- Records for processing
/-- A chunk's tokens, read back from the first member's token buffer, screened by this member's stage (R427). -/
def State.chunkRead (s : State) (h no n verdict flags addr : Nat) (data : List Byte) : State :=
  match s.stream? h with
  | none => s
  | some st =>
    if st.phase ≠ .inputOpen || st.lastMade then s
    else
      let voc := s.vocabOf st
      let (pslot, gen, p) := match s.policyOf st.policy with | some (k, i, p) => (k, i.hdr.gen, p) | none => (0, 0, default)
      let ts := (List.range n).map fun i =>
        let w := rd32 data (4 * i)
        ({ bytes := voc.decode.getD (fld w 30 0) [], id := fld w 30 0, pre := none, inv := bit w 31 } : TokOut)
      let (f, c) := (List.range n).foldl (fun (x : Found × Ctx) i =>
        let (g, c) := screenInput s st.tenant p x.2 (st.tokIdx + i) (ts.getD i default); (x.1.join g, c)) (Found.none, st.inCtx)
      let (rs, fl, ks) := chunkTiles s st p
      let (last, s) : Bool × State := if n < 4096 then (true, s) else let (k, s) := s.pick 2; (k == 1, s)
      let (id, s) := s.fresh
      let rec_ : Rec := { Rec.blank with
        id := id, h := h, kind := .chunk, token := no, n := n, step := b2n last, arrived := true, arriveBeat := s.beat,
        polSlot := pslot, polGen := gen, policy := st.policy, results := f.results ++ rs ++ (if verdict = vPass then [] else [verdict]), flags := f.flags ||| fl ||| flags, waitTile := ks,
        pos := st.p0 + st.tokIdx + n, off := addr, screened := ks.isEmpty, ext := !ks.isEmpty }
      (({ s with recs := s.recs ++ [rec_] } : State).searchFinds f.falseHits f.lost).setStream h fun x => { x with
        tokIdx := x.tokIdx + n, chunkNo := no + 1, inCtx := c, lastMade := last, pos := x.pos + n }
/-- The stream whose chunk a read is for. -/
def ROwner.chunkOf : ROwner → Option Nat
  | .chunk h _ _ _ _ _ _ => some h
  | _ => none
/-- The bytes of a chunk that its next read brings: address and number, up to a 4 KiB boundary (R473). -/
def chunkPart (n addr : Nat) (got : List Byte) : Nat × Nat :=
  let a := addr + got.length
  (a, min (4 * n - got.length) (4096 - a % 4096))
/-- A chunk goes on: its next part is asked for, or its tokens are all there. -/
def State.readChunk (s : State) (o : ROwner) : State :=
  match o with
  | .chunk h no n verdict flags addr got =>
    if 4 * n ≤ got.length then s.chunkRead h no n verdict flags addr got
    else
      let (a, k) := chunkPart n addr got
      s.read o (a / 64 * 64) (cdiv (a % 64 + k) 64) (((s.stream? h).bind fun st => (s.ring st.ring).entry.map (·.attr)).getD 0)
  | _ => s
/-- A chunk of a stream is being read. -/
def readingChunk (s : State) (h : Nat) : Bool :=
  (s.host.reads.any fun x => x.2.chunkOf == some h) || s.host.readQ.any fun x => x.1.chunkOf == some h
/-- Chunks that wait, each once those of its stream before it are read. -/
def State.pumpChunks (s : State) : State :=
  s.range.chunkQ.foldl (fun s o =>
    match o.chunkOf with
    | some h =>
      if (s.stream? h).isNone then s
      else if readingChunk s h || s.range.chunkQ.any fun x => x.chunkOf == some h then { s with range := { s.range with chunkQ := s.range.chunkQ ++ [o] } }
      else s.readChunk o
    | none => s) { s with range := { s.range with chunkQ := [] } }
/-- CHUNK: its tokens are asked for, after those of the stream's earlier chunks. -/
def State.chunkIn (s : State) (r : RelayIn) : State :=
  if !s.range.joined || s.isFirst then s
  else
    match s.bound? (fld r.w1 13 0) with
    | none => s
    | some st =>
      let o : ROwner := .chunk st.handle (fld r.w1 23 14) (fld r.w1 36 24) (fld r.w1 40 37) (fld r.w1 52 41) (fld r.w2 56 0) []
      ({ s with range := { s.range with chunkQ := s.range.chunkQ ++ [o] } } : State).pumpChunks
def execRelayChunk (r : RelayIn) (s : State) : Host.Outcome State Fault Refusal := .next (s.relayDo r 2 fun s => s.chunkIn r)
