-- ==== Sys2Proof/Certificates/Slice0/Obligations.lean ====
section
/-! DEFINITION. Statements for the provers, by chapter of the manual: what each command does and what it leaves alone. -/

open Sys2Proof Sys2Proof.Machine

/-! The queue. -/

/-- A step takes the command at the front of the queue and runs it on the state with the queue's rest. -/
def Obligations.FrontCommandRuns : Prop :=
  ∀ (c : Instr) (rest : List Instr) (s : State), step { s with pending := c :: rest } = exec c { s with pending := rest }

/-- Commands leave the queue in order, one a step, and no command puts one in. -/
def Obligations.QueueFirstInFirstOut : Prop := ∀ s t : State, step s = .next t → t.pending = s.pending.tail

/-- Every command answers a next state in every state: none is refused and none stops the block. -/
def Obligations.EveryCommandAnswers : Prop := ∀ (c : Instr) (s : State), ∃ t, exec c s = .next t

/-! Reset and start (Chapter 14). -/

/-- The power-on reset: every register at its reset value, nothing open, and start steps 1 to 3 with what they find (R412, R420, R496). -/
def Obligations.PowerOnResetRunsSteps1To3 : Prop :=
  ∀ (b : BootIn) (s : State), ∃ t, exec (.powerOnReset b) s = .next t
    ∧ t.regs = RegS.reset s.build.cfg ∧ t.clk.beat = 0 ∧ t.start.savedEpoch = 0 ∧ t.start.warm = false
    ∧ (t.rings = [] ∧ t.cmds = [] ∧ t.sched = [] ∧ t.streams = [] ∧ t.recs = [] ∧ t.masks = [] ∧ t.images = [] ∧ t.banks = []
      ∧ t.tenants = [] ∧ t.policies = [])
    ∧ (t.fuses = s.fuses ∧ t.build = s.build ∧ t.test = s.test ∧ t.pending = s.pending ∧ t.cairns = s.cairns.filter fun x => x.2.current.isSome)
    ∧ (b.fuseOk = false → t.start.phase = .failed ∧ t.start.failedStep = 1 ∧ t.start.failCount = 1 ∧ t.start.halted = true
        ∧ t.integ.faults = 16 ∧ t.host.irqStatus = 1)
    ∧ (b.fuseOk = true → b.romOk = false → t.start.phase = .failed ∧ t.start.failedStep = 2 ∧ t.start.failCount = 1
        ∧ t.start.halted = true ∧ t.integ.faults = 16 ∧ t.host.irqStatus = 1)
    ∧ (b.fuseOk = true → b.romOk = true →
        t.start.fuseCopy = s.fuses ∧ t.integ.cellsOut = (b.badCells.filter fun c => c < s.cells).eraseDups
        ∧ ((b.otherBad = true ∨ 16 < t.integ.cellsOut.length) → t.start.phase = .failed ∧ t.start.failedStep = 3 ∧ t.start.failCount = 1
            ∧ t.start.halted = false ∧ t.host.irqStatus = 1)
        ∧ (b.otherBad = false → t.integ.cellsOut.length ≤ 16 → t.start.phase = .awaiting ∧ t.start.failCount = 0 ∧ t.host.irqStatus = 0))

/-- The warm reset: registers at their reset values, FAIL_COUNT and SAVED_EPOCH kept, steps 1 to 3, and safe mode left alone
(R412, R420, R421, R496). -/
def Obligations.WarmResetKeepsFailCount : Prop :=
  ∀ (b : BootIn) (s : State), ∃ t, exec (.warmReset b) s = .next t
    ∧ t.regs = RegS.reset s.build.cfg ∧ t.clk.beat = 0 ∧ t.start.savedEpoch = s.start.savedEpoch
    ∧ (t.streams = [] ∧ t.rings = [] ∧ t.cmds = [] ∧ t.images = [] ∧ t.tenants = [])
    ∧ (t.fuses = s.fuses ∧ t.build = s.build ∧ t.test = s.test ∧ t.pending = s.pending ∧ t.cairns = s.cairns.filter fun x => x.2.current.isSome)
    ∧ (s.start.phase = .safeMode → s.start.coldNext = false →
        t.start.phase = .safeMode ∧ t.start.failCount = 3 ∧ t.start.failedStep = 0)
    ∧ ((s.start.phase ≠ .safeMode ∨ s.start.coldNext = true) →
        t.start.warm = !s.start.coldNext
        ∧ (b.fuseOk = false → t.start.phase = .failed ∧ t.start.failedStep = 1 ∧ t.start.failCount = min 3 (s.start.failCount + 1)
            ∧ t.start.halted = true)
        ∧ (b.fuseOk = true → b.romOk = false → t.start.phase = .failed ∧ t.start.failedStep = 2
            ∧ t.start.failCount = min 3 (s.start.failCount + 1) ∧ t.start.halted = true)
        ∧ (b.fuseOk = true → b.romOk = true → s.start.coldNext = false →
            t.start.phase = .awaiting ∧ t.start.failCount = s.start.failCount ∧ t.start.halted = false)
        ∧ (b.fuseOk = true → b.romOk = true → s.start.coldNext = true → b.otherBad = true →
            t.start.phase = (if 2 ≤ s.start.failCount then .safeMode else .failed) ∧ t.start.failedStep = 3
            ∧ t.start.failCount = min 3 (s.start.failCount + 1) ∧ t.start.halted = false))

/-- GO runs steps 4 to 8 only while the block awaits configuration. Steps 5, 6 and 7 fail a start; the third failure in a row enters safe
mode; a start with no failure waits for its completion with B_rt measured or kept (R68, R71, R413, R414, R420, R421). -/
def Obligations.GoRunsSteps4To8 : Prop :=
  ∀ (v : W32) (x : StartIn) (s : State),
    ((bit v 0 = false ∨ s.start.phase ≠ .awaiting) → exec (.go v x) s = .next s)
    ∧ (bit v 0 = true → s.start.phase = .awaiting →
      let bad5 := stackBad (s.identify x) x
      let bad7 := !x.persistOk || decide (4 < s.persistAttr)
      let keep := s.start.warm && x.epoch.toNat == s.start.savedEpoch
      ∃ t, exec (.go v x) s = .next t ∧ t.regs = s.regs ∧ t.fuses = s.fuses ∧ t.clk = s.clk ∧ t.pending = s.pending
        ∧ ((bad5 = true ∨ timeAdvances x = false ∨ bad7 = true) →
            t.start.failedStep = (if bad5 then 5 else if timeAdvances x then 7 else 6)
            ∧ t.start.phase = (if 2 ≤ s.start.failCount then .safeMode else .failed)
            ∧ t.start.failCount = min 3 (s.start.failCount + 1) ∧ t.start.halted = false ∧ t.host.irqStatus = s.host.irqStatus ||| 1
            ∧ t.integ.faults = (if bad5 then s.integ.faults ||| 1 else s.integ.faults) ∧ t.images = s.images)
        ∧ (bad5 = false → timeAdvances x = true → bad7 = false →
            t.start.phase = .steps48 ∧ t.start.failCount = s.start.failCount ∧ t.start.brtKept = keep
            ∧ t.start.timeSum = sumBy (·.toNat) x.times ∧ t.start.timeKhz = s.freqKhz
            ∧ t.stack.brt = max (if keep then s.start.keptBrt else max 1 (cdiv (x.rtMax + 35) 235)) s.regs.rtFloor.toNat
            ∧ t.stack.epoch = x.epoch.toNat))

/-- The boundary of start completion: the beat counter reads 0, FAIL_COUNT is 0, the epoch is saved, the offset is stored and the management
interrupt is raised; in any other state nothing completes (R412, R414, R420). The place of p_c is the model's choice of log 41. -/
def Obligations.StartCompletesAtBoundaryZero : Prop :=
  ∀ (time : W64) (s : State),
    (s.start.phase ≠ .steps48 → exec (.startComplete time) s = .next s)
    ∧ (s.start.phase = .steps48 → ∃ t, exec (.startComplete time) s = .next t
        ∧ t.start.phase = .complete ∧ t.rwl = false ∧ t.clk.beat = 0 ∧ t.start.failCount = 0 ∧ t.start.savedEpoch = s.stack.epoch
        ∧ t.start.offset = BitVec.ofInt 64 (offsetOf s.start time) ∧ t.host.irqStatus = s.host.irqStatus ||| 2
        ∧ t.regs = s.regs ∧ t.fuses = s.fuses ∧ t.streams = s.streams ∧ t.rings = s.rings ∧ t.tenants = s.tenants
        ∧ t.pending = s.pending)

/-! Registers (Chapter 17). -/

/-- The registers that hold a value right after reset, in the configuration the model takes (Tables 17-4 to 17-15; the configuration is the
model's choice of log 13). -/
def Obligations.ResetRegisterValues : Prop :=
  ∀ x ∈ [(0x0000, 0x02020300#32), (0x0004, 0x00001A20#32), (0x0008, 2#32), (0x0010, 0x18080410#32), (0x0014, 0x100#32),
      (0x0018, 0x4000#32), (0x001C, 0x10000#32), (0x0020, 0x10000#32), (0x0024, 0x08000020#32), (0x0028, 0x4000#32), (0x1000, 0#32),
      (0x1004, 0#32), (0x1008, 0x000E57E0#32), (0x1010, 0#32), (0x1018, 0#32), (0x2000, 0x00030000#32), (0x2008, 0#32), (0x2014, 0#32),
      (0x2100, 0#32), (0x2180, 0#32), (0x3000, 0x00FF2008#32), (0x3004, 0#32), (0x3010, 0#32), (0x3030, 0#32), (0x4000, 0#32),
      (0x404C, 0#32), (0x5000, 0x00001004#32), (0x5004, 0x0369645F#32), (0x5008, 0#32), (0x5020, 0#32), (0x5080, 0#32), (0x6000, 0#32),
      (0x6004, 1#32), (0x6400, 0#32), (0x7000, 0#32), (0x7004, 0#32), (0x7008, 0x0000FA00#32), (0x7010, 0#32), (0x7040, 0#32),
      (0x8000, 0#32)], State.reset.regRead x.1 = x.2

/-- The size registers read the values of their table in every configuration (R498). -/
def Obligations.SizeRegistersFollowConfiguration : Prop :=
  ∀ s : State,
    let f (a b c : W32) : W32 := match s.build.cfg with | .c4 => a | .c8 => b | .c16 => c
    s.regRead 0x0010 = f 0x0C020104#32 0x10040208#32 0x18080410#32 ∧ s.regRead 0x0014 = f 0x40#32 0x80#32 0x100#32
    ∧ s.regRead 0x0018 = f 0x1000#32 0x2000#32 0x4000#32 ∧ s.regRead 0x001C = f 0x4000#32 0x8000#32 0x10000#32
    ∧ s.regRead 0x0020 = f 0x4000#32 0x8000#32 0x10000#32 ∧ s.regRead 0x0024 = f 0x08000008#32 0x08000010#32 0x08000020#32
    ∧ s.regRead 0x0028 = f 0x1000#32 0x2000#32 0x4000#32

/-- A plain register reads back what a write puts into its fields, reserved bits ignored; a field locked at start completion keeps its value
from then on; every other register of the map reads as before (R19, R21, R495). The masks are those of the registers' field tables. -/
def Obligations.PlainRegistersReadBack : Prop :=
  ∀ (off : BitVec 16) (m v : W32) (s : State),
    let locked : List (BitVec 16 × W32) := [(0x2008, 0xFFFFF000), (0x200C, 0x01FFFFFF), (0x2020, 0xFFF00000), (0x2024, 0x01FFFFFF),
      (0x2028, 0x77), (0x2030, 0xFFFFF7FF), (0x2034, 0x01FFFFFF), (0x2040, 0xFFFF000F), (0x2044, 0x01FFFFFF), (0x2048, 0x7F3F),
      (0x3010, 0xFFFFFFFF), (0x3014, 0xFFFFFFFF), (0x3018, 0xFFFFFFFF), (0x301C, 0xFFFFFFFF), (0x4040, 1), (0x4048, 0xFFFFFFFF),
      (0x5000, 0xFFFFFFFF), (0x8000, 0xF)]
    let free : List (BitVec 16 × W32) := [(0x6004, 0xF), (0x7008, 0x00FFFFFF), (0x6400, 0xFFFFFFFC), (0x67F4, 0x81FFFFFF), (0x6418, 0xFFFFFFFF)]
    ∃ t, exec (.registerWrite off v) s = .next t
      ∧ ((off, m) ∈ locked → s.rwl = true → t.regRead off.toNat = v &&& m)
      ∧ ((off, m) ∈ locked → s.rwl = false → t = s)
      ∧ ((off, m) ∈ free → t.regRead off.toNat = v &&& m)
      ∧ ((off, m) ∈ locked ++ free → ∀ o : Nat, o % 4 = 0 → o ≠ off.toNat → t.regRead o = s.regRead o)
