@[simp] theorem State.setCmd_pending (s : State) (i : Nat) (f : Cmd → Cmd) : (s.setCmd i f).pending = s.pending := rfl
@[simp] theorem State.setCmd_build (s : State) (i : Nat) (f : Cmd → Cmd) : (s.setCmd i f).build = s.build := rfl
@[simp] theorem State.setCmd_fuses (s : State) (i : Nat) (f : Cmd → Cmd) : (s.setCmd i f).fuses = s.fuses := rfl
@[simp] theorem State.setCmd_regs (s : State) (i : Nat) (f : Cmd → Cmd) : (s.setCmd i f).regs = s.regs := rfl
@[simp] theorem State.setCmd_start (s : State) (i : Nat) (f : Cmd → Cmd) : (s.setCmd i f).start = s.start := rfl
@[simp] theorem State.setCmd_clk (s : State) (i : Nat) (f : Cmd → Cmd) : (s.setCmd i f).clk = s.clk := rfl
@[simp] theorem State.setCmd_rings (s : State) (i : Nat) (f : Cmd → Cmd) : (s.setCmd i f).rings = s.rings := rfl
@[simp] theorem State.setCmd_nextId (s : State) (i : Nat) (f : Cmd → Cmd) : (s.setCmd i f).nextId = s.nextId := rfl
@[simp] theorem State.setCmd_sched (s : State) (i : Nat) (f : Cmd → Cmd) : (s.setCmd i f).sched = s.sched := rfl
@[simp] theorem State.setCmd_streams (s : State) (i : Nat) (f : Cmd → Cmd) : (s.setCmd i f).streams = s.streams := rfl
@[simp] theorem State.setCmd_opens (s : State) (i : Nat) (f : Cmd → Cmd) : (s.setCmd i f).opens = s.opens := rfl
@[simp] theorem State.setCmd_recs (s : State) (i : Nat) (f : Cmd → Cmd) : (s.setCmd i f).recs = s.recs := rfl
@[simp] theorem State.setCmd_masks (s : State) (i : Nat) (f : Cmd → Cmd) : (s.setCmd i f).masks = s.masks := rfl
@[simp] theorem State.setCmd_port (s : State) (i : Nat) (f : Cmd → Cmd) : (s.setCmd i f).port = s.port := rfl
@[simp] theorem State.setCmd_images (s : State) (i : Nat) (f : Cmd → Cmd) : (s.setCmd i f).images = s.images := rfl
@[simp] theorem State.setCmd_banks (s : State) (i : Nat) (f : Cmd → Cmd) : (s.setCmd i f).banks = s.banks := rfl
@[simp] theorem State.setCmd_tenants (s : State) (i : Nat) (f : Cmd → Cmd) : (s.setCmd i f).tenants = s.tenants := rfl
@[simp] theorem State.setCmd_policies (s : State) (i : Nat) (f : Cmd → Cmd) : (s.setCmd i f).policies = s.policies := rfl
@[simp] theorem State.setCmd_cairns (s : State) (i : Nat) (f : Cmd → Cmd) : (s.setCmd i f).cairns = s.cairns := rfl
@[simp] theorem State.setCmd_stack (s : State) (i : Nat) (f : Cmd → Cmd) : (s.setCmd i f).stack = s.stack := rfl
@[simp] theorem State.setCmd_tokCache (s : State) (i : Nat) (f : Cmd → Cmd) : (s.setCmd i f).tokCache = s.tokCache := rfl
@[simp] theorem State.setCmd_gov (s : State) (i : Nat) (f : Cmd → Cmd) : (s.setCmd i f).gov = s.gov := rfl
@[simp] theorem State.setCmd_integ (s : State) (i : Nat) (f : Cmd → Cmd) : (s.setCmd i f).integ = s.integ := rfl
@[simp] theorem State.setCmd_range (s : State) (i : Nat) (f : Cmd → Cmd) : (s.setCmd i f).range = s.range := rfl
@[simp] theorem State.setCmd_persist (s : State) (i : Nat) (f : Cmd → Cmd) : (s.setCmd i f).persist = s.persist := rfl
@[simp] theorem State.setCmd_mgmt (s : State) (i : Nat) (f : Cmd → Cmd) : (s.setCmd i f).mgmt = s.mgmt := rfl
@[simp] theorem State.setCmd_host (s : State) (i : Nat) (f : Cmd → Cmd) : (s.setCmd i f).host = s.host := rfl
@[simp] theorem State.setCmd_test (s : State) (i : Nat) (f : Cmd → Cmd) : (s.setCmd i f).test = s.test := rfl
@[simp] theorem State.setCmd_plan (s : State) (i : Nat) (f : Cmd → Cmd) : (s.setCmd i f).plan = s.plan := rfl
@[simp] theorem State.setCmd_dyn (s : State) (i : Nat) (f : Cmd → Cmd) : (s.setCmd i f).dyn = s.dyn := rfl
@[simp] theorem State.setCmd_out (s : State) (i : Nat) (f : Cmd → Cmd) : (s.setCmd i f).out = s.out := rfl
@[simp] theorem State.setCmd_free (s : State) (i : Nat) (f : Cmd → Cmd) : (s.setCmd i f).free = s.free := rfl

- Activity
Only one stretch of the entries above is wanted: the lines from the one containing "(time : W64)" through the one containing "0x0028 = f 0x1000#32 0x2000#32 0x4000#32". Please reproduce it exactly.

- Result of the task
  ∀ (time : W64) (s : State),
    (s.start.phase ≠ .steps48 → exec (.startComplete time) s = .next s)
    ∧ (s.start.phase = .steps48 → ∃ t, exec (.startComplete time) s = .next t
        ∧ t.start.phase = .complete ∧ t.rwl = false ∧ t.clk.beat = 0 ∧ t.start.failCount = 0 ∧ t.start.savedEpoch = s.stack.epoch
        ∧ t.start.offset = BitVec.ofInt 64 (offsetOf s.start time) ∧ t.host.irqStatus = s.host.irqStatus ||| 2
        ∧ t.regs = s.regs ∧ t.fuses = s.fuses ∧ t.streams = s.streams ∧ t.rings = s.rings ∧ t.tenants = s.tenants
        ∧ t.pending = s.pending)

/-! Registers (Chapter 17). -/

/-- The registers that hold a value right after reset, in the configuration the model takes (Tables 17-4 to 17-15; the configuration is the
model's choice of log 13). -/
def Obligations.ResetRegisterValues : Prop :=
  ∀ x ∈ [(0x0000, 0x02020300#32), (0x0004, 0x00001A20#32), (0x0008, 2#32), (0x0010, 0x18080410#32), (0x0014, 0x100#32),
      (0x0018, 0x4000#32), (0x001C, 0x10000#32), (0x0020, 0x10000#32), (0x0024, 0x08000020#32), (0x0028, 0x4000#32), (0x1000, 0#32),
      (0x1004, 0#32), (0x1008, 0x000E57E0#32), (0x1010, 0#32), (0x1018, 0#32), (0x2000, 0x00030000#32), (0x2008, 0#32), (0x2014, 0#32),
      (0x2100, 0#32), (0x2180, 0#32), (0x3000, 0x00FF2008#32), (0x3004, 0#32), (0x3010, 0#32), (0x3030, 0#32), (0x4000, 0#32),
      (0x404C, 0#32), (0x5000, 0x00001004#32), (0x5004, 0x0369645F#32), (0x5008, 0#32), (0x5020, 0#32), (0x5080, 0#32), (0x6000, 0#32),
      (0x6004, 1#32), (0x6400, 0#32), (0x7000, 0#32), (0x7004, 0#32), (0x7008, 0x0000FA00#32), (0x7010, 0#32), (0x7040, 0#32),
      (0x8000, 0#32)], State.reset.regRead x.1 = x.2

/-- The size registers read the values of their table in every configuration (R498). -/
def Obligations.SizeRegistersFollowConfiguration : Prop :=
  ∀ s : State,
    let f (a b c : W32) : W32 := match s.build.cfg with | .c4 => a | .c8 => b | .c16 => c
    s.regRead 0x0010 = f 0x0C020104#32 0x10040208#32 0x18080410#32 ∧ s.regRead 0x0014 = f 0x40#32 0x80#32 0x100#32
    ∧ s.regRead 0x0018 = f 0x1000#32 0x2000#32 0x4000#32 ∧ s.regRead 0x001C = f 0x4000#32 0x8000#32 0x10000#32
    ∧ s.regRead 0x0020 = f 0x4000#32 0x8000#32 0x10000#32 ∧ s.regRead 0x0024 = f 0x08000008#32 0x08000010#32 0x08000020#32
    ∧ s.regRead 0x0028 = f 0x1000#32 0x2000#32 0x4000#32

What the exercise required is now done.